Please find every line in the entries below that contains the string "from", and copy it.

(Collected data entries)
# # # #

-- ==== Sys2Proof/Machine/Asm.lean ====
section
/-! DEFINITION. The assembler syntax and the pseudo-instructions (30_encoding.md R108, R109): a line of
text becomes the commands or events it stands for. What R108 leaves open of the text is log entry 22. -/

namespace Sys2Proof.Machine

/-- A piece of a line. -/
abbrev Text := List Char

/-- The pieces of a text between separators. -/
def splitAt' (sep : Char) : Text → List Text
  | [] => [[]]
  | x :: xs =>
    if x = sep then [] :: splitAt' sep xs
    else
      match splitAt' sep xs with
      | [] => [[x]]
      | h :: t => (x :: h) :: t

/-- A text without spaces at its ends. -/
def trim (cs : Text) : Text :=
  ((cs.dropWhile (· == ' ')).reverse.dropWhile (· == ' ')).reverse

/-- The value of a digit of a base up to 16. -/
def digitOf (base : Nat) (c : Char) : Option Nat :=
  let n := c.toNat
  let v := if 48 ≤ n ∧ n ≤ 57 then n - 48
    else if 97 ≤ n ∧ n ≤ 102 then n - 87
    else if 65 ≤ n ∧ n ≤ 70 then n - 55
    else 16
  if v < base then some v else none

/-- The number of a text of digits, the most significant first. -/
def digits (base : Nat) (cs : Text) : Option Nat :=
  match cs with
  | [] => none
  | _ => cs.foldl (fun acc c => acc.bind fun a => (digitOf base c).map fun v => a * base + v) (some 0)

/-- A number: hexadecimal with `0x`, else decimal (30_encoding.md R108). -/
def number (cs : Text) : Option Nat :=
  match cs with
  | '0' :: 'x' :: rest => digits 16 rest
  | _ => digits 10 cs

/-- A number of at most `bound`. -/
def numberUpTo (bound : Nat) (cs : Text) : Option Nat :=
  match number cs with
  | none => none
  | some n => if n ≤ bound then some n else none

/-- A 16-bit number operand. -/
def half (cs : Text) : Option Half := (numberUpTo 65535 cs).map (BitVec.ofNat 16)

/-- A 4-bit number operand. -/
def nibble (cs : Text) : Option Code := (numberUpTo 15 cs).map (BitVec.ofNat 4)

/-- An operand that is a name of a list, whose place is its code, or a raw field `#n`
(30_encoding.md R108). -/
def named (names : List String) (cs : Text) : Option Code :=
  match cs with
  | '#' :: rest => nibble rest
  | _ => (names.findIdx? fun n => n.toList == cs).map (BitVec.ofNat 4)

/-- An identifier operand: a letter and a number from 0 to 15, or a raw field. -/
def ident (letter : Char) (cs : Text) : Option Code :=
  match cs with
  | '#' :: rest => nibble rest
  | c :: rest => if c = letter then nibble rest else none
  | [] => none

/-- `<mode>` (30_encoding.md R97, R108). -/
def modeName : Text → Option Code := named ["NORMAL", "PCPWM", "CTC", "FPWM"]
/-- `<clk>` (30_encoding.md R96, R108). -/
def clockName : Text → Option Code :=
  named ["OFF", "DIV1", "DIV8", "DIV32", "DIV64", "DIV128", "DIV256", "DIV1024", "EXTF", "EXTR"]
/-- `<com>` (30_encoding.md R98, R108). -/
def comName : Text → Option Code := named ["DISC", "TOGGLE", "CLEAR", "SET"]
/-- `<pwm>` (30_encoding.md R98, R108). -/
def pwmName : Text → Option Code := named ["DISC", "NONINV", "INV"]
/-- `<cb>` (30_encoding.md R99, R108). -/
def cbName : Text → Option Code :=
  named ["NULL", "FAST", "SLOW", "ABORT", "CB4", "CB5", "CB6", "CB7", "CB8", "CB9", "CB10", "CB11",
    "CB12", "CB13", "CB14", "CB15"]
/-- `<edge>` (30_encoding.md R100, R108). -/
def edgeName : Text → Option Code := named ["LOW", "ANY", "FALL", "RISE"]
/-- `<src>` (30_encoding.md R101, R108). -/
def sourceName : Text → Option Code :=
  named ["EXT0", "EXT1", "EXT2", "T0_OVF", "T0_COMP", "T1_OVF", "T1_COMP", "T2_OVF", "T2_COMP"]

/-- The value of a keyword operand `key=value`: the default where it is left out, none where the text
is no value (30_encoding.md R108). -/
def keyword {α : Type} (key : String) (parse : Text → Option α) (default : α) :
    List Text → Option α
  | [] => some default
  | t :: rest =>
    if (key.toList ++ ['=']).isPrefixOf t then parse (trim (t.drop (key.length + 1)))
    else keyword key parse default rest

/-- Every operand is one of the keywords. -/
def onlyKeywords (keys : List String) (ts : List Text) : Bool :=
  ts.all fun t => keys.any fun k => (k.toList ++ ['=']).isPrefixOf t

/-- The operands of an INIT line; the keywords left out are 0 and NULL is a null configuration with
every other field 0 (30_encoding.md R108). -/
def initLine (mk : Bool → Code → Code → Code → Code → Code → Half → Half → Instr) (ops : List Text) :
    Option Instr :=
  match ops with
  | [] => none
  | [o] => if o == "NULL".toList then some (mk false 0 0 0 0 0 0 0) else none
  | t :: m :: rest =>
    if onlyKeywords ["com", "pwm", "cb", "ic", "cv"] rest then
      (ident 'T' t).bind fun id => (modeName m).bind fun a =>
        (keyword "com" comName 0 rest).bind fun b => (keyword "pwm" pwmName 0 rest).bind fun c =>
          (keyword "cb" cbName 0 rest).bind fun h => (keyword "cv" half 0 rest).bind fun cv =>
            (keyword "ic" half 0 rest).map fun ic => mk true id a b c h cv ic
    else none

/-- The operands of an EXTI.INIT line (30_encoding.md R108). -/
def extiInitLine (ops : List Text) : Option Instr :=
  match ops with
  | [o] => if o == "NULL".toList then some (.extiInit false 0 0 0) else none
  | [l, e, k] =>
    if onlyKeywords ["cb"] [k] then
      (ident 'L' l).bind fun id => (edgeName e).bind fun a =>
        (keyword "cb" cbName 0 [k]).map fun h => .extiInit true id a h
    else none
  | _ => none

/-- A line with one operand. -/
def oneOperand {α : Type} (p : Text → Option α) (mk : α → Instr) (ops : List Text) : Option Instr :=
  match ops with
  | [x] => (p x).map mk
  | _ => none

/-- A line with two operands. -/
def twoOperands {α β : Type} (p : Text → Option α) (q : Text → Option β) (mk : α → β → Instr)
    (ops : List Text) : Option Instr :=
  match ops with
  | [x, y] => (p x).bind fun a => (q y).map fun b => mk a b
  | _ => none

/-- A button level. -/
def level (cs : Text) : Option Bool := (numberUpTo 1 cs).map fun n => n == 1

/-- The instruction of a mnemonic and its operands (30_encoding.md R108). -/
def assembleOne (mnemonic : Text) (ops : List Text) : Option Instr :=
  if mnemonic == "tmr.init".toList then initLine .tmrInit ops
  else if mnemonic == "tmr.setcb".toList then twoOperands (ident 'T') cbName .tmrSetcb ops
  else if mnemonic == "tmr.start".toList then twoOperands (ident 'T') clockName .tmrStart ops
  else if mnemonic == "tmr.stop".toList then oneOperand (ident 'T') .tmrStop ops
  else if mnemonic == "tmr.setval".toList then twoOperands (ident 'T') half .tmrSetval ops
  else if mnemonic == "tmr.reset".toList then oneOperand (ident 'T') .tmrReset ops
  else if mnemonic == "tmr.rdcnt".toList then oneOperand (ident 'T') .tmrRdcnt ops
  else if mnemonic == "tmgr.init".toList then initLine .tmgrInit ops
  else if mnemonic == "tmgr.start".toList then twoOperands (ident 'T') clockName .tmgrStart ops
  else if mnemonic == "tmgr.stop".toList then oneOperand (ident 'T') .tmgrStop ops
  else if mnemonic == "tmgr.setval".toList then twoOperands (ident 'T') half .tmgrSetval ops
  else if mnemonic == "exti.init".toList then extiInitLine ops
  else if mnemonic == "exti.enable".toList then oneOperand (ident 'L') .extiEnable ops
  else if mnemonic == "exti.disable".toList then oneOperand (ident 'L') .extiDisable ops
  else if mnemonic == "exti.setcb".toList then twoOperands (ident 'L') cbName .extiSetcb ops
  else if mnemonic == "ev.tick".toList then oneOperand (ident 'T') .evTick ops
  else if mnemonic == "ev.extrig".toList then oneOperand (ident 'L') .evExtrig ops
  else if mnemonic == "ev.irq".toList then oneOperand sourceName .evIrq ops
  else if mnemonic == "ev.button".toList then oneOperand level .evButton ops
  else if mnemonic == "ev.main".toList then (if ops.isEmpty then some .evMain else none)
  else none

/-- How many EV.MAIN steps take a driver program from its first word to its end (30_encoding.md R109,
`ev.run`). -/
def mainSteps : List Word → Nat
  | [] => 0
  | [_] => 1
  | w :: x :: rest => if wordLength w = 2 then 1 + mainSteps rest else 1 + mainSteps (x :: rest)

/-- The pseudo-instructions of traces (30_encoding.md R109); `left` is how many EV.MAIN steps the
driver program still takes, none in Application mode, where `ev.run` is not defined. -/
def assemblePseudo (left : Option Nat) (mnemonic : Text) (ops : List Text) : Option (List Instr) :=
  if mnemonic == "ev.ticks".toList then
    match ops with
    | [t, n] => (ident 'T' t).bind fun id => (number n).map fun m => List.replicate m (.evTick id)
    | _ => none
  else if mnemonic == "ev.mains".toList then
    match ops with
    | [n] => (number n).map fun m => List.replicate m .evMain
    | _ => none
  else if mnemonic == "ev.run".toList then
    (if ops.isEmpty then left.map fun m => List.replicate m .evMain else none)
  else none

/-- One line: a comment starts at `;`, a blank line stands for nothing, a pseudo-instruction for its
events, any other line for one instruction; none is a line the syntax has no reading of
(30_encoding.md R108, R109). -/
def assembleLine (left : Option Nat) (line : Text) : Option (List Instr) :=
  match trim (line.takeWhile (· != ';')) with
  | [] => some []
  | text =>
    let mnemonic := text.takeWhile (· != ' ')
    let rest := trim (text.dropWhile (· != ' '))
    let ops := if rest.isEmpty then [] else (splitAt' ',' rest).map trim
    match assembleOne mnemonic ops with
    | some i => some [i]
    | none => assemblePseudo left mnemonic ops

/-- The words of a program's lines (30_encoding.md R108, R110). -/
def assemble (lines : List String) : Option (List Word) :=
  lines.foldl (fun acc line => acc.bind fun ws =>
    (assembleLine none line.toList).map fun is => ws ++ is.flatMap encode) (some [])

end Sys2Proof.Machine
end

# # # #

— RESPONSE BOX —
/-- An identifier operand: a letter and a number from 0 to 15, or a raw field. -/
/-- How many EV.MAIN steps take a driver program from its first word to its end (30_encoding.md R109,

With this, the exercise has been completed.